> Exercise prompt: Find the line with "htimer'.trans htimer, hio'.trans" in the entries below, then reproduce it and every line after it down to and including the line with "hr => State.get_set_of_ne", exactly.

Stored data:
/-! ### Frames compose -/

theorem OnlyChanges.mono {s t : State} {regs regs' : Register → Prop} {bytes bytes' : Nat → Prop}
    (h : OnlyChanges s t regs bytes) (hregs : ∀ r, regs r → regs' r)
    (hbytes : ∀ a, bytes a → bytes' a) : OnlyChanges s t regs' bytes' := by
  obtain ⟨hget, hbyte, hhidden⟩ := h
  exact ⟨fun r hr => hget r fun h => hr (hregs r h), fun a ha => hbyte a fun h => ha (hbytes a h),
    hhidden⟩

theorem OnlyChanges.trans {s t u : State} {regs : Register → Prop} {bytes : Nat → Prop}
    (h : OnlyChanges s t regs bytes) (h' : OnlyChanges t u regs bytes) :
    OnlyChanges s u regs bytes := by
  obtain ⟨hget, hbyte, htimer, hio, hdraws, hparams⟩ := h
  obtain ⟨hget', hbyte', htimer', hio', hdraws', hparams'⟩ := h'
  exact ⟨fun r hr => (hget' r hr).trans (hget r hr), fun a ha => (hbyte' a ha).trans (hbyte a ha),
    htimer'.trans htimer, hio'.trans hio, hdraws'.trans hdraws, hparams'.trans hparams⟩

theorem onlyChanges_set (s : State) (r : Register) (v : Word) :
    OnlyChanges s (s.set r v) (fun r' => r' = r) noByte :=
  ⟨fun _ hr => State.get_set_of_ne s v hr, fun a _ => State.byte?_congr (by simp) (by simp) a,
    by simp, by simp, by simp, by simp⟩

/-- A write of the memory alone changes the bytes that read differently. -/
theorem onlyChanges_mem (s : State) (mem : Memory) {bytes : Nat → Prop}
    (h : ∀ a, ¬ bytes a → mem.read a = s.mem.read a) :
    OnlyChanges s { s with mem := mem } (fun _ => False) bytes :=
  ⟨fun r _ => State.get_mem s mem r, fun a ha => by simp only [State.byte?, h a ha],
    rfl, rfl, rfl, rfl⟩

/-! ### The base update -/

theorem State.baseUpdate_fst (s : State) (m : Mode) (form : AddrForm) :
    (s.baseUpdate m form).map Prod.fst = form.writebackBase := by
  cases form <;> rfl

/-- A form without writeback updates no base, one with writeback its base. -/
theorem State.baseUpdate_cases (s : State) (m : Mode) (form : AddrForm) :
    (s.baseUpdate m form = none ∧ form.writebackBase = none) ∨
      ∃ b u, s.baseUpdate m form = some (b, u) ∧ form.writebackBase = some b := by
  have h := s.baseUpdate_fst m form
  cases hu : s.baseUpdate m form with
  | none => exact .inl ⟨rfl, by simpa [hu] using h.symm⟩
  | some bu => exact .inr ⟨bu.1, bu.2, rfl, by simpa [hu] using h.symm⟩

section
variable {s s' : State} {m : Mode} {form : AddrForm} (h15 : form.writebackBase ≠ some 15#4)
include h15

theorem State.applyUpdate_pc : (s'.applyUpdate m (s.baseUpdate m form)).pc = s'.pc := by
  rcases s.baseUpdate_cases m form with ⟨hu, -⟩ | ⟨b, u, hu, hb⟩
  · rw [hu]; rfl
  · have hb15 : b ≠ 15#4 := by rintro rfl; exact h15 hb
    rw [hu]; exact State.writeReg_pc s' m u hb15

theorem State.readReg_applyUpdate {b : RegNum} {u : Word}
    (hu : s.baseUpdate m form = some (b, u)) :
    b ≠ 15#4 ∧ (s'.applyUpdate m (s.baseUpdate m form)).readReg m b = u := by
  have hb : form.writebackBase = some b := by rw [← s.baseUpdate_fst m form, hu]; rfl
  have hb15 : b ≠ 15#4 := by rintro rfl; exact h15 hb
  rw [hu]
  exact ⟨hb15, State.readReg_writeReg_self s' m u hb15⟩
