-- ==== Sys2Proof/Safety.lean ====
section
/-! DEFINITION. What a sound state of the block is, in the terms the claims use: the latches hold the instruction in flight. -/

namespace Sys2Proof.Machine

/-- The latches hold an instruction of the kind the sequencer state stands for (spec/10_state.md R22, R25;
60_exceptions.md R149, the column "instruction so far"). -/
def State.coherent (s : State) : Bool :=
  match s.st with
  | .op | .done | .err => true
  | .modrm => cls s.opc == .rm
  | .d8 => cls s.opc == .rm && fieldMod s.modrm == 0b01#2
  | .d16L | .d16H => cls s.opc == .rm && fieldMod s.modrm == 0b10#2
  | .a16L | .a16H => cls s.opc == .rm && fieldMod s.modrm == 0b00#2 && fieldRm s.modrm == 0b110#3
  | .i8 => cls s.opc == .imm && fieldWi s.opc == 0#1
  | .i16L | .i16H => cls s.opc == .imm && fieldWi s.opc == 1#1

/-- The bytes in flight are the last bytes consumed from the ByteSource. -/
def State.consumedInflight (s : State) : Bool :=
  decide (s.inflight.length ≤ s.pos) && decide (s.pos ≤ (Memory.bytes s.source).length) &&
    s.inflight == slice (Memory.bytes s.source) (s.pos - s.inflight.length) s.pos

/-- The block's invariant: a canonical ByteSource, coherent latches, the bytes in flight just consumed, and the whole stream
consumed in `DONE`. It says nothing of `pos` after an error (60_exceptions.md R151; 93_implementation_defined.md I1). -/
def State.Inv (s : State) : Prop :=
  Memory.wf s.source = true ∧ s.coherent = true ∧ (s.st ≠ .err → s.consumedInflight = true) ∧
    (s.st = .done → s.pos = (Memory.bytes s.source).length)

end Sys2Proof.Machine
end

> Answer to the problem:
    htimer'.trans htimer, hio'.trans hio, hdraws'.trans hdraws, hparams'.trans hparams⟩

theorem onlyChanges_set (s : State) (r : Register) (v : Word) :
    OnlyChanges s (s.set r v) (fun r' => r' = r) noByte :=
  ⟨fun _ hr => State.get_set_of_ne s v hr, fun a _ => State.byte?_congr (by simp) (by simp) a,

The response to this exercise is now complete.